[Collected data entries]
● ● ● ●
/-- Where nothing stands the bus gives a free value (U18, log 14). -/
theorem State.readByte_empty {s : State} {a : Dword} {k : Nat} (h : s.kindAt (cellAt a k) = .empty)
    (access : Config.Access) :
    s.readByte access (a + BitVec.ofNat 32 k) = Config.openBus s.tick access (cellAt a k) := by
  rw [State.readByte, phys_add, h]

/-! ## What a step can be -/

theorem step_of_halted {s : State} (h : s.halted = true) : step s = .next s.wait.sample := by
  rw [step, if_pos h]

theorem step_of_decode {s : State} {i : Instr} {rest : List Byte} (hrun : s.halted = false)
    (hdec : decode s.cfg.mltDivSS s.fetchBytes = .ok (i, rest)) :
    step s = sampled (exec i (s.enter (10 - rest.length))) := by
  rw [step, if_neg (by simp [hrun]), hdec, State.fetchBytes_length]

theorem step_of_decode_error {s : State} {why : Illegal} (hrun : s.halted = false)
    (hdec : decode s.cfg.mltDivSS s.fetchBytes = .error why) : step s = .fault (.illegal why) := by
  rw [step, if_neg (by simp [hrun]), hdec]

/-- Everything a step that goes on can have been: a wait, or an instruction that answered a state; then the sampling
point. -/
theorem step_next_cases {s t : State} (h : step s = .next t) :
    (s.halted = true ∧ t = s.wait.sample) ∨
    ∃ i rest u, s.halted = false ∧ decode s.cfg.mltDivSS s.fetchBytes = .ok (i, rest) ∧
      exec i (s.enter (10 - rest.length)) = .next u ∧ t = u.sample := by
  cases hrun : s.halted with
  | true =>
    rw [step_of_halted hrun] at h
    cases h
    exact .inl ⟨rfl, rfl⟩
  | false =>
    cases hdec : decode s.cfg.mltDivSS s.fetchBytes with
    | error why =>
      rw [step_of_decode_error hrun hdec] at h
      cases h
    | ok p =>
      obtain ⟨i, rest⟩ := p
      rw [step_of_decode hrun hdec] at h
      cases hex : exec i (s.enter (10 - rest.length)) with
      | next u =>
        rw [hex, sampled] at h
        cases h
        exact .inr ⟨i, rest, u, rfl, rfl, hex, rfl⟩
      | fault r => rw [hex, sampled] at h; cases h
      | refused r => rw [hex, sampled] at h; cases h

/-! ## Halves of words and dwords -/

theorem append_toNat (hi lo : Word) : (hi ++ lo : Dword).toNat = hi.toNat * 65536 + lo.toNat := by
  rw [BitVec.toNat_append, ← Nat.shiftLeft_add_eq_or_of_lt lo.isLt, Nat.shiftLeft_eq]

theorem hiWord_toNat (v : Dword) : (hiWord v).toNat = v.toNat / 65536 := by
  have := v.isLt
  rw [hiWord, BitVec.extractLsb'_toNat, Nat.shiftRight_eq_div_pow]
  omega

theorem loWord_toNat (v : Dword) : (loWord v).toNat = v.toNat % 65536 := BitVec.toNat_setWidth ..

theorem withLowByte_toNat (w : Word) (v : Byte) : (withLowByte w v).toNat = w.toNat / 256 * 256 + v.toNat := by
  have := w.isLt
  rw [withLowByte, BitVec.toNat_append, ← Nat.shiftLeft_add_eq_or_of_lt v.isLt, Nat.shiftLeft_eq,
    BitVec.extractLsb'_toNat, Nat.shiftRight_eq_div_pow]
  omega

/-- F's mask on the low word is the mask 0xFFFF01D7 on the pair (R31, D13). -/
theorem hiWord_append_masked (v : Dword) : hiWord v ++ (loWord v &&& 0x01D7#16) = v &&& 0xFFFF01D7#32 := by
  have hmask : (0xFFFF01D7#32 : Dword) = BitVec.allOnes 16 ++ 0x01D7#16 := rfl
  conv => rhs; rw [← hiWord_append_loWord v, hmask, BitVec.and_append, BitVec.and_allOnes]

theorem loWord_getLsbD (v : Dword) {i : Nat} (h : i < 16) : (loWord v).getLsbD i = v.getLsbD i := by
  simp [loWord, h]

/-! ## Sized views of the registers -/

/-- The three pairs of general registers: the field of the pair at dword size, and the fields of its high and low
register at word size (R23, R96). -/
def pairFields : List (RegField × RegField × RegField) := [(.r1, .r1, .r2), (.r2, .r3, .r4), (.r3, .r5, .r6)]

theorem pairFields_ne {d hi lo : RegField} (h : (d, hi, lo) ∈ pairFields) : d ≠ .r0 ∧ lo ≠ hi := by
  simp only [pairFields, List.mem_cons, Prod.mk.injEq, List.not_mem_nil, or_false] at h
  rcases h with ⟨rfl, rfl, rfl⟩ | ⟨rfl, rfl, rfl⟩ | ⟨rfl, rfl, rfl⟩ <;> decide

/-- A pair is its high register above its low one (R23). -/
theorem State.getReg_pair {d hi lo : RegField} (h : (d, hi, lo) ∈ pairFields) (s : State) :
    s.getReg .dword d = (s.getReg .word hi ++ s.getReg .word lo : Dword) := by
  simp only [pairFields, List.mem_cons, Prod.mk.injEq, List.not_mem_nil, or_false] at h
  rcases h with ⟨rfl, rfl, rfl⟩ | ⟨rfl, rfl, rfl⟩ | ⟨rfl, rfl, rfl⟩ <;> rfl

/-- A dword write of a pair puts its halves into the two registers. -/
theorem State.setReg_pair {d hi lo : RegField} (h : (d, hi, lo) ∈ pairFields) (s : State) (v : Dword) :
    (s.setReg .dword d v).getReg .word hi = hiWord v ∧ (s.setReg .dword d v).getReg .word lo = loWord v := by
  have hv : (s.setReg .dword d v).getReg .dword d = v :=
    State.getReg_setReg s (ss := .dword) (fun _ => (pairFields_ne h).1) v
  rw [State.getReg_pair h] at hv
  constructor
  · rw [← hiWord_append (State.getReg _ .word hi) (State.getReg _ .word lo), hv]
  · rw [← loWord_append (State.getReg _ .word hi) (State.getReg _ .word lo), hv]

/-- A word write of the high register of a pair shows in the pair. -/
theorem State.getReg_pair_setReg_hi {d hi lo : RegField} (h : (d, hi, lo) ∈ pairFields) (s : State) (w : Word) :
    (s.setReg .word hi w).getReg .dword d = (w ++ s.getReg .word lo : Dword) := by
  rw [State.getReg_pair h, State.getReg_setReg _ (by simp), State.getReg_setReg_other _ (by simp) (pairFields_ne h).2]

/-- A word write of the low register of a pair shows in the pair. -/
theorem State.getReg_pair_setReg_lo {d hi lo : RegField} (h : (d, hi, lo) ∈ pairFields) (s : State) (w : Word) :
    (s.setReg .word lo w).getReg .dword d = (s.getReg .word hi ++ w : Dword) := by
  rw [State.getReg_pair h, State.getReg_setReg _ (by simp),
    State.getReg_setReg_other _ (by simp) (pairFields_ne h).2.symm]

/-- A byte write keeps the upper byte of the register (R10, R21). -/
theorem State.getReg_word_setReg_byte (s : State) (d : RegField) (v : Byte) :
    (s.setReg .byte d v).getReg .word d = withLowByte (s.getReg .word d) v := by
  simp [State.getReg, State.setReg, State.get16, State.set16]

/-- AF reads back with F masked (R34, R140 (b)). -/
theorem State.getReg_setReg_af (s : State) (v : Dword) :
    (s.setReg .dword .r0 v).getReg .dword .r0 = v &&& 0xFFFF01D7#32 := by
  rw [← hiWord_append_masked, State.setReg, State.set32_af]
  rfl

theorem State.setReg_af_iff2 (s : State) (v : Dword) : (s.setReg .dword .r0 v).iff2 = v.getLsbD 8 := by
  rw [State.setReg, State.set32_af]
  exact loWord_getLsbD v (by decide)

/-! ## The stack -/

theorem State.dropStack_push32_reg (s : State) (v : Dword) : (s.push32 v).dropStack.reg = s.reg := by
  simp [State.dropStack]

theorem State.stackTop_push32 {s : State} (hwf : s.mem.wf = true) (v : Dword)
    (hram : ∀ k, k < 4 → s.kindAt (cellAt (s.reg.sp - 4) k) = .ram) : (s.push32 v).stackTop = v := by
  have hpush := s.push32_pushed v
  refine eq_of_byteOf (ss := .dword) fun k hk => ?_
  have hram' : (s.push32 v).kindAt (cellAt (s.reg.sp - 4) k) = .ram := by
    rw [State.kindAt, State.push32_cfg]
    exact hram k hk
  rw [State.stackTop, State.byteOf_load _ _ _ _ hk, State.push32_reg, State.readByte_ram hram']
  exact hpush.stored.written hwf k hk (hram k hk)

/-! ## The parts no instruction writes -/

/-- The parameters with the memory map, the step counter and the pin samples are unchanged. -/
structure SameSetting (s t : State) : Prop where
  cfg : t.cfg = s.cfg
  tick : t.tick = s.tick
  pins : t.pins = s.pins

theorem SameSetting.refl (s : State) : SameSetting s s := ⟨rfl, rfl, rfl⟩

/-- An outcome keeps the setting when it is a next state. -/
def KeepsSetting (s : State) (r : Result) : Prop := ∀ t, r = .next t → SameSetting s t

theorem keepsSetting_next {s t : State} (h : SameSetting s t) : KeepsSetting s (.next t) := by
  rintro _ ⟨⟩
  exact h

/-! ### Operations over the state -/

theorem sameSetting_setReg_setFlags (s : State) (ss : Size) (d : RegField) (v : BitVec ss.bits) (fl : Flags) :
    SameSetting s ((s.setReg ss d v).setFlags fl) := ⟨by simp, by simp, by simp⟩
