/-- R136: F256.MUL answers `PolyMul(a, b)` on all operand pairs; the corner cases the rule lists. What `PolyMul`
computes is `PolyMulIsMultiplicationModuloReducer`. -/
def Obligations.F256Multiplication : Prop :=
  (∀ (s : State) (a b : Byte),
    decode (0x32#8 ++ a ++ b) = .ok (.f256Mul a b) ∧
    exec (.f256Mul a b) s = .next (s.answered ⟨.ok, polyMul a b⟩)) ∧
  (∀ a : Byte, polyMul a 0x00 = 0x00 ∧ polyMul a 0x01 = a) ∧
  polyMul 0x80 0x02 = 0x1B ∧ polyMul 0xFF 0xFF = 0x13 ∧ polyMul 0x02 0x87 = 0x15 ∧ polyMul 0x57 0x83 = 0xC1 ∧
  polyMul 0x57 0x13 = 0xFE ∧ polyMul 0x80 0x80 = 0x9A ∧ polyMul 0x10 0x10 = 0x1B ∧ polyMul 0x03 0x03 = 0x05 ∧
  polyMul 0x53 0xCA = 0x01

/-- R131 fact (4) with R136: what F256.MUL answers is the one byte congruent to the product of the operands modulo
`x^8+x^4+x^3+x+1`, a byte being read as the polynomial over GF(2) whose coefficients are its bits (R10). -/
def Obligations.PolyMulIsMultiplicationModuloReducer : Prop :=
  let poly : Byte → Polynomial (ZMod 2) := fun x =>
    ∑ i ∈ Finset.range 8, if x.getLsbD i then Polynomial.X ^ i else 0
  let reducing : Polynomial (ZMod 2) :=
    Polynomial.X ^ 8 + Polynomial.X ^ 4 + Polynomial.X ^ 3 + Polynomial.X + 1
  ∀ (s : State) (x y z : Byte),
    exec (.f256Mul x y) s = .next (s.answered ⟨.ok, z⟩) ↔ reducing ∣ poly x * poly y - poly z

/-- R137: F256.INV answers ABSENT at 0x00, and elsewhere the one byte whose product with the operand is 0x01. -/
def Obligations.F256InverseBySearch : Prop :=
  ∀ (s : State) (a b : Byte),
    decode (0x34#8 ++ a ++ b) = .ok (.f256Inv a) ∧
    (a = 0x00 → exec (.f256Inv a) s = .next (s.answered ⟨.absent, 0x00⟩)) ∧
    (a ≠ 0x00 →
      ∃ x : Byte, polyMul a x = 0x01 ∧ (∀ y : Byte, polyMul a y = 0x01 → y = x) ∧
        exec (.f256Inv a) s = .next (s.answered ⟨.ok, x⟩))

/-- R138: F256.INV2F answers ABSENT at 0x00, and elsewhere what 253 multiplications by the operand make of it, which is
the operand's inverse. -/
def Obligations.F256InverseByRepeatedMultiplication : Prop :=
  ∀ (s : State) (a b : Byte),
    decode (0x36#8 ++ a ++ b) = .ok (.f256Inv2f a) ∧
    (a = 0x00 → exec (.f256Inv2f a) s = .next (s.answered ⟨.absent, 0x00⟩)) ∧
    (a ≠ 0x00 →
      exec (.f256Inv2f a) s = .next (s.answered ⟨.ok, (fun acc => polyMul acc a)^[253] a⟩) ∧
      polyMul a ((fun acc => polyMul acc a)^[253] a) = 0x01)

/-! ### GF(2^8) with tables -/

/-- R155: F256.TGEN builds the printed tables once and answers (OK, 0x00); with `TABLE_READY = 1` it changes nothing
else, in any state. `a` and `b` are ignored. -/
def Obligations.F256TableGeneration : Prop :=
  ∀ (s : State) (a b : Byte),
    decode (0x3E#8 ++ a ++ b) = .ok .f256Tgen ∧
    (s.Inv → exec .f256Tgen s = .next (s.tablesBuilt.answered ⟨.ok, 0x00⟩)) ∧
    (s.tableReady = true → exec .f256Tgen s = .next (s.answered ⟨.ok, 0x00⟩))

/-- R153, R154: from tables of ANY content in canonical form, F256.TGEN leaves `EXP` with the 255 printed entries, which
are the powers of 3, and no other, and `LOG` with the 256 printed entries, which are their logarithms. -/
def Obligations.BuiltTablesAreThePrintedPowersOfThree : Prop :=
  ∀ s : State, s.exp.wf expSize = true → s.log.wf logSize = true → s.tableReady = false →
    ∃ t : State, exec .f256Tgen s = .next t ∧ t.tableReady = true ∧
      (∀ i : Nat, i ≤ 254 →
        t.exp.read i = some (expEntry i) ∧ expEntry i = (fun v => polyMul v 0x03)^[i] 0x01) ∧
      (∀ i : Nat, 254 < i → t.exp.read i = none) ∧
      (∀ x : Byte, x ≠ 0x00 →
        t.log.read x.toNat = some (logEntry x) ∧ (logEntry x).toNat ≤ 254 ∧ expEntry (logEntry x).toNat = x) ∧
      t.log.read 0 = some 0x00 ∧ (∀ i : Nat, 255 < i → t.log.read i = none)

/-- R156: F256.LOG is DOMAIN at 0x00, in every state and without building the tables; elsewhere it answers the printed
`LOG[a]`. -/
def Obligations.F256LogLookup : Prop :=
  ∀ (s : State) (a b : Byte),
    decode (0x3C#8 ++ a ++ b) = .ok (.f256Log a) ∧
    (a = 0x00 → exec (.f256Log a) s = .next (s.answered ⟨.domain, 0x00⟩)) ∧
    (a ≠ 0x00 → s.Inv → exec (.f256Log a) s = .next (s.tablesBuilt.answered ⟨.ok, logEntry a⟩))

/-- R157: F256.EXP is DOMAIN at 0xFF, in every state and without building the tables; elsewhere it answers the printed
`EXP[a]`, which is never 0x00. -/
def Obligations.F256ExpLookup : Prop :=
  ∀ (s : State) (a b : Byte),
    decode (0x3D#8 ++ a ++ b) = .ok (.f256Exp a) ∧
    (254 < a.toNat → exec (.f256Exp a) s = .next (s.answered ⟨.domain, 0x00⟩)) ∧
    (a.toNat ≤ 254 → s.Inv →
      exec (.f256Exp a) s = .next (s.tablesBuilt.answered ⟨.ok, expEntry a.toNat⟩) ∧ expEntry a.toNat ≠ 0x00)

/-- R158: F256.MUL2. A zero operand answers 0x00 and touches no table; else `EXP[(LOG[a] + LOG[b]) mod 255]`, the sum
taken exactly. -/
def Obligations.F256MultiplicationByLogs : Prop :=
  ∀ (s : State) (a b : Byte),
    decode (0x39#8 ++ a ++ b) = .ok (.f256Mul2 a b) ∧
    (a = 0x00 ∨ b = 0x00 → exec (.f256Mul2 a b) s = .next (s.answered ⟨.ok, 0x00⟩)) ∧
    (a ≠ 0x00 → b ≠ 0x00 → s.Inv →
      exec (.f256Mul2 a b) s =
        .next (s.tablesBuilt.answered ⟨.ok, expEntry (((logEntry a).toNat + (logEntry b).toNat) % 255)⟩))

/-- R159: F256.INV2. ABSENT at 0x00 without touching a table; else `EXP[(255 - LOG[a]) mod 255]`. -/
def Obligations.F256InverseByTable : Prop :=
  ∀ (s : State) (a b : Byte),
    decode (0x35#8 ++ a ++ b) = .ok (.f256Inv2 a) ∧
    (a = 0x00 → exec (.f256Inv2 a) s = .next (s.answered ⟨.absent, 0x00⟩)) ∧
    (a ≠ 0x00 → s.Inv →
      exec (.f256Inv2 a) s = .next (s.tablesBuilt.answered ⟨.ok, expEntry ((255 - (logEntry a).toNat) % 255)⟩))

/-- R160: F256.DIV. A zero divisor is ABSENT whatever the dividend, a zero dividend gives 0x00, neither touching a
table; else `PolyMul(a, EXP[(255 - LOG[b]) mod 255])`, which times `b` is `a`. -/
def Obligations.F256Division : Prop :=
  ∀ (s : State) (a b : Byte),
    decode (0x38#8 ++ a ++ b) = .ok (.f256Div a b) ∧
    (b = 0x00 → exec (.f256Div a b) s = .next (s.answered ⟨.absent, 0x00⟩)) ∧
    (b ≠ 0x00 → a = 0x00 → exec (.f256Div a b) s = .next (s.answered ⟨.ok, 0x00⟩)) ∧
    (b ≠ 0x00 → a ≠ 0x00 → s.Inv →
      ∃ q : Byte, q = polyMul a (expEntry ((255 - (logEntry b).toNat) % 255)) ∧ polyMul q b = a ∧
        exec (.f256Div a b) s = .next (s.tablesBuilt.answered ⟨.ok, q⟩))

/-- R161: F256.POW. 0x01 at exponent 0, then 0x00 at base 0x00, neither touching a table; else
`EXP[(e * LOG[a]) mod 255]`, the product taken exactly. -/
def Obligations.F256PowerByLog : Prop :=
  ∀ (s : State) (a e : Byte),
    decode (0x3A#8 ++ a ++ e) = .ok (.f256Pow a e) ∧
    (e = 0x00 → exec (.f256Pow a e) s = .next (s.answered ⟨.ok, 0x01⟩)) ∧
    (e ≠ 0x00 → a = 0x00 → exec (.f256Pow a e) s = .next (s.answered ⟨.ok, 0x00⟩)) ∧
    (e ≠ 0x00 → a ≠ 0x00 → s.Inv →
      exec (.f256Pow a e) s =
        .next (s.tablesBuilt.answered ⟨.ok, expEntry (e.toNat * (logEntry a).toNat % 255)⟩))

/-- R162: F256.POW2. 0x01 at exponent 0, `a` at exponent 1, 0x00 at base 0x00 and exponent > 0, none touching a table;
else `e - 1` multiplications by `Mul2` from `acc = a`, and the tables are built. -/
def Obligations.F256PowerByRepeatedMul2 : Prop :=
  ∀ (s : State) (a e : Byte),
    decode (0x3B#8 ++ a ++ e) = .ok (.f256Pow2 a e) ∧
    (e = 0x00 → exec (.f256Pow2 a e) s = .next (s.answered ⟨.ok, 0x01⟩)) ∧
    (e = 0x01 → exec (.f256Pow2 a e) s = .next (s.answered ⟨.ok, a⟩)) ∧
    (e ≠ 0x00 → a = 0x00 → exec (.f256Pow2 a e) s = .next (s.answered ⟨.ok, 0x00⟩)) ∧
    (2 ≤ e.toNat → a ≠ 0x00 → s.Inv →
      exec (.f256Pow2 a e) s =
        .next (s.tablesBuilt.answered ⟨.ok, (fun acc => printedMul2 acc a)^[e.toNat - 1] a⟩))

/-! ### Requests and their encoding -/

/-- R20, R80: a step whose request decodes to `i` is `i` executed in the state with that request taken. -/
def Obligations.StepExecutesTheDecodedRequest : Prop :=
  ∀ (s : State) (w : ReqWord) (rest : List HostEvent) (i : Instr),
    s.input = .request w :: rest → decode w = .ok i → step s = exec i { s with input := rest }

/-- R60 to R65: every request word decodes as the command map of R63 says, and to nothing where the map has no row. -/
def Obligations.DecodingFollowsTheCommandMap : Prop :=
  ∀ cmd a b : Byte, (decode (cmd ++ a ++ b)).toOption = (commandMap.lookup cmd.toNat).map fun f => f a b

/-- R66, R184: 226 of the 256 command bytes are illegal; a request with one is answered (ILLEGAL, 0x00) whatever its
operands, and nothing else changes; every other request decodes. -/
def Obligations.IllegalRequestsAnsweredIllegal : Prop :=
  (∀ (s : State) (w : ReqWord) (rest : List HostEvent),
    s.input = .request w :: rest → requestWellFormed w = false →
      step s = .next (({ s with input := rest } : State).answered ⟨.illegal, 0x00⟩)) ∧
  (∀ w : ReqWord, requestWellFormed w = true → ∃ i, decode w = .ok i) ∧
  ((List.range 256).filter fun c => !requestWellFormed (BitVec.ofNat 24 (c * 65536))).length = 226

/-- R60, R63: decoding the encoding of an instruction gives the instruction back, with every operand at every value. -/
def Obligations.DecodeInvertsEncode : Prop :=
  ∀ i : Instr, decode (encode i) = .ok i

/-- R64, R65: encoding what a request word decodes to gives the word back, but for the operand bytes the operation does
not use, which come back 0x00 (R69). -/
def Obligations.EncodeInvertsDecodeOnUsedBits : Prop :=
  ∀ (w : ReqWord) (i : Instr), decode w = .ok i → encode i = w &&& i.usedBits

/-- R64: an operand byte the operation does not use cannot change anything: two requests that agree on the command byte
and the used operand bytes make the same step. -/
def Obligations.UnusedOperandBytesAreIgnored : Prop :=
  ∀ (s : State) (w w' : ReqWord) (rest : List HostEvent) (i : Instr),
    s.input = .request w :: rest → decode w = .ok i → w &&& i.usedBits = w' &&& i.usedBits →
      step s = step { s with input := .request w' :: rest }

/-- R69 with R63 and R70: an operation's mnemonic with exactly the operands it uses assembles to its encoding, unused
operand bytes 0x00, and R69's example to its word; a mnemonic that no operation has assembles to nothing. The last two
clauses are the model's choice (assumption 11): an operand written beyond those used, up to two, stands in the word as
written; a line that lacks a used operand, or has more than two operands, assembles to nothing. -/
def Obligations.AssemblerWritesTheEncoding : Prop :=
  (∀ i : Instr, assemble i.mnemonic i.operands = some (encode i)) ∧
  assemble "F256.MUL" [0x53, 0xCA] = some 0x3253CA ∧
  (∀ (name : String) (line : List Byte), (∀ i : Instr, i.mnemonic ≠ name) → assemble name line = none) ∧
  (∀ (i : Instr) (line : List Byte), i.operands.length ≤ line.length → line.length ≤ 2 →
    assemble i.mnemonic line = some (i.command ++ line.getD 0 0x00 ++ line.getD 1 0x00)) ∧
  (∀ (i : Instr) (line : List Byte), line.length < i.operands.length ∨ 2 < line.length →
    assemble i.mnemonic line = none)

/-- Words of every family written out from R60 and R63: a sanity check of the decoder. -/
def Obligations.DecodedWordsOfEveryFamily : Prop :=
  decode 0x000100 = .ok (.gf2Isz 0x01) ∧ decode 0x11FE07 = .ok (.f3Add 0xFE 0x07) ∧
  decode 0x227DF9 = .ok (.p251Mul 0x7D 0xF9) ∧ decode 0x365300 = .ok (.f256Inv2f 0x53) ∧
  decode 0x38C183 = .ok (.f256Div 0xC1 0x83) ∧ decode 0x3E0000 = .ok .f256Tgen

/-- R25, R26, R82: the codes on the port `st[1:0]`, the byte of a boolean result, and the output `tbl_rdy`. -/
def Obligations.PortEncodings : Prop :=
  (Status.ok.code = 0 ∧ Status.absent.code = 1 ∧ Status.domain.code = 2 ∧ Status.illegal.code = 3) ∧
  (boolByte true = 0x01 ∧ boolByte false = 0x00) ∧
  ∀ s : State, (s.tblRdy = 1 ↔ s.tableReady = true) ∧ (s.tblRdy = 0 ↔ s.tableReady = false)

/-! ### Reset and the invariant -/

/-- R36, R201: after reset `TABLE_READY = 0`, `tbl_rdy = 0` and no table entry can be read; the parameter has its default
(R8). Reset applied between two steps leaves the same of any state, and keeps the configuration. -/
def Obligations.ResetLeavesTheTablesUnbuilt : Prop :=
  (State.reset.tableReady = false ∧ State.reset.tblRdy = 0 ∧ State.reset.config.p251Oor = .fault ∧
    ∀ i : Nat, (∃ f, State.reset.readExp i = .error f) ∧ ∃ f, State.reset.readLog i = .error f) ∧
  ∀ (s : State) (rest : List HostEvent), s.input = .reset :: rest →
    ∃ t : State, step s = .next t ∧ t.tableReady = false ∧ t.tblRdy = 0 ∧
      (∀ i : Nat, (∃ f, t.readExp i = .error f) ∧ ∃ f, t.readLog i = .error f) ∧
      t.config = s.config ∧ t.input = rest ∧ t.responses = s.responses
● ● ● ●
The lines to retype run from the start of the entries through the line containing "rw [step, if_pos h]"; reproduce them exactly and add nothing.

/-- Where nothing stands the bus gives a free value (U18, log 14). -/
theorem State.readByte_empty {s : State} {a : Dword} {k : Nat} (h : s.kindAt (cellAt a k) = .empty)
    (access : Config.Access) :
    s.readByte access (a + BitVec.ofNat 32 k) = Config.openBus s.tick access (cellAt a k) := by
  rw [State.readByte, phys_add, h]

/-! ## What a step can be -/

theorem step_of_halted {s : State} (h : s.halted = true) : step s = .next s.wait.sample := by
  rw [step, if_pos h]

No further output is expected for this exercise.